I was born in an era when adoptions were shameful, secretive and sealed. Whether you were giving up your baby or getting one, you were urged to forget the whole process the moment it ended and just go live your life. Forty-nine years ago, that's exactly what we all did—my parents, me and, I presume, my birth parents, too.

But this particular date in 2001, here I am, back at the very same agency where I was put up for adoption, waiting for Amy-the-social-worker to tell me what she's found. I'm not an unhappy adult adoptee longing for clues to my past, dipping my toes into the searchable waters in hopes that a magical current will carry me "home." I already have a home and parents who have always loved me well, and with abandon. Knowing I was adopted—that I could have had some other life with some other family in some other place—only made me love and appreciate my parents more.

Now happily married with two children of my own, a career in journalism that I love and too many blessings to count, I'm nonetheless anxious about a small list of health concerns, including joint pain in my knees and hips, that have been recurring for years. My misgivings peak every time a new specialist quizzes me about my parents' and grandparents' health. So does my frustration. Virtually every question they ask yields the same tired response: "I'm adopted. I don't know."

My November call to the agency to ask what I had to do to obtain a medical history had been rote. Per simple instructions, I sent in a notarized request, and in mid-January, Amy Burke called back with news. Apparently, my birth mother had lived under the agency's care for several months and, as a result, my records were more extensive than most. While information that could identify her or my birth father remained sealed, the agency was at liberty to share nonidentifying medical and personal details. But here's the catch: I would have to go get them in person.

Amy cautioned me to make the appointment for a time when I'd be unencumbered afterward. I work. I have two kids. I'm never unencumbered.

"People are sometimes distracted after these meetings," she explained, her voice brimming with concern.

Unfazed, I ignored her advice. What could she possibly tell me that would throw my whole day? But now, sitting in the lobby of this place where my life essentially began, I feel uneasy. Before long, I'm ushered into a small room with high ceilings, bare windows, linoleum floors and two mismatched chairs, left over from another era, facing each other. I've never been in an interrogation room, but something about this place makes me think of one.

Amy, on the other hand, is a pleasant surprise. Prim and professional, her face melts into a warm smile when she reaches out to shake my hand. The fact that, like me, she's African American and maybe just a few years my senior, helps.This process feels so alien; she is at least somewhat familiar.

She sits, I sit and, mercifully, she seems ready to forgo the formalities. "I just want to ask one more time if there's anything specific you were hoping to learn today or if you have any concerns or expectations I should be aware of before we start."
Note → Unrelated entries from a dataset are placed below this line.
/-- The raise output takes a level (R96, R180). -/
def EntryLane.setRaise (l : EntryLane) (level : Bool) : EntryLane :=
  if l.rehearsal then
    if l.sim.raise = level then l else { l with sim := { l.sim with raise := level }.follow }
  else { l with raise := level }

/-- RAISE follows the raise demand, and is released only over a vacant clear loop (R96); in LOWERING the release starts
the arm timer (R107). -/
def EntryLane.drive (l : EntryLane) : EntryLane :=
  if l.demand then l.setRaise true
  else if l.clear.occupied then l
  else
    let l1 := l.setRaise false
    if l.raised ∧ l.state = .lowering then { l1 with armTimer := some (l.settings.armTimeout * 1000) } else l1

/-! ### The state of a lane -/

/-- Entry lane `k`. -/
def State.lane (s : State) (k : EntryId) : EntryLane := tget s.lanes k

/-- Changes one entry lane. -/
def State.onLane (k : EntryId) (f : EntryLane → EntryLane) (s : State) : State := { s with lanes := tmod s.lanes k f }

/-- Exit lane `j`. -/
def State.exitLane (s : State) (j : ExitId) : ExitLane := tget s.exits j

/-- Changes one exit lane. -/
def State.onExit (j : ExitId) (f : ExitLane → ExitLane) (s : State) : State := { s with exits := tmod s.exits j f }

/-- Changes the house. -/
def State.onHouse (f : House → House) (s : State) : State := { s with house := f s.house }

/-- All six entry lanes. -/
def allLanes : List EntryId := [0, 1, 2, 3, 4, 5]

/-- The lane counts toward a screen's backlog (R126). -/
def EntryLane.countsFor (l : EntryLane) (n : Screen) : Bool :=
  match l.settings.map with
  | some m => decide (m = n ∧ (l.state = .waiting ∨ l.state = .raising ∨ l.state = .passing))
  | none =>
    match l.grant with
    | some g => decide (g.screen = n)
    | none => false

/-- The four lane backlogs (R126). -/
def State.backlogs (s : State) : Vector Nat 4 :=
  Vector.ofFn fun n => allLanes.countP fun k => (s.lane k).countsFor n

/-- The backlogs are worked out afresh and handed to the Show Controllers (R126). -/
def State.reportBacklog (s : State) : State := s.onHouse (House.takeBacklogs s.backlogs)

/-- A lane state or grant change, reported to the Lot Table (R97). -/
def State.moveLane (k : EntryId) (f : EntryLane → EntryLane) (s : State) : State := (s.onLane k f).reportBacklog

/-- An event is counted by the Lane Counters (R131). -/
def State.count (k : EntryId) (f : Counters → Counters) (s : State) : State :=
  s.onLane k fun l => { l with counters := f l.counters }

/-- One more on a lane counter, holding at 65,535 (R130). -/
def rise (n : Nat) : Nat := bumpTo 65535 n

/-- A vehicle enters the lot by a lane: the present count rises, but for a rehearsing lane (R127, R182). -/
def State.enterVehicle (k : EntryId) (s : State) : State :=
  if (s.lane k).rehearsal then s else { s with present := rise s.present }

/-! ### Close-out (R135, R136) -/

/-- A counter with its saturated flag (R130). -/
def counterFields (v : Nat) : List Field := [u16 v, uBool (v = 65535)]

/-- The eleven counters, each with its flag, in the order of R130. -/
def Counters.fields (c : Counters) : List Field :=
  [c.arrivals, c.grants, c.admitted, c.attendant, c.backouts, c.lapses, c.tailgates, c.refusals, c.leftUnpaid,
   c.unpaid, c.armFaults].flatMap counterFields

/-- A verdict (R135): the counts of EXTRA_VEHICLES and UNSEEN_PASSES, 0 for a finding not made, and the saturated
mark. Both 0 is BALANCED. -/
structure Verdict where
  extra : Nat
  unseen : Nat
  saturated : Bool
  deriving DecidableEq, Repr

/-- The verdict of a lane's counters (R135). -/
def Counters.verdict (c : Counters) : Verdict :=
  { extra := c.tailgates + c.unpaid, unseen := c.attendant,
    saturated := c.tailgates = 65535 ∨ c.unpaid = 65535 ∨ c.attendant = 65535 }

/-- A verdict's findings as a list (R135, R136; log entry 12). -/
def Verdict.fields (v : Verdict) : List Field :=
  let findings : List (List Field) :=
    if v.extra = 0 ∧ v.unseen = 0 then [[u8 1]]
    else (if v.extra = 0 then [] else [[u8 2, u24 v.extra]]) ++ (if v.unseen = 0 then [] else [[u8 3, u16 v.unseen]])
  u8 findings.length :: findings.flatten ++ [uBool v.saturated]

/-- A close takes effect (R111): the lane is CLOSED, and its close-out is made (R135, R136). -/
def State.closeLane (k : EntryId) (s : State) : State :=
  let s1 := s.moveLane k fun l =>
    { l with state := .closed, closePending := false, refused := false, armTimer := none, passTimer := none }
  let c := (s1.lane k).counters
  s1.onHouse fun h =>
    h.notify .laneClosed
      (u8 (entryCode k) :: (c.verdict.fields ++ uTime (some h.clock) ++ uTime c.clearedAt ++ c.fields))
"Nope, I'm good," I say, attempting to seem relaxed. The worst possibilities—that my birth mother was raped or was a junkie or had abandoned me or all of the above—had already occurred to me long ago. In an attempt to reassure us both, I start talking. "I'm realistic. I don't expect much. I don't expect anything, really. I just...I'm ready," I say, consciously pressing my mouth shut.

She smiles politely. "I pulled together whatever I thought you might find of interest," she says, seeming oddly excited, as if she's about to give me a gift, or get one. "Of course, you'll get to take a copy of this report home with you. Feel free to stop me at any time."

Stop her? I almost gasp when she says it. How can I stop her when she has yet to begin? I lean forward in my seat.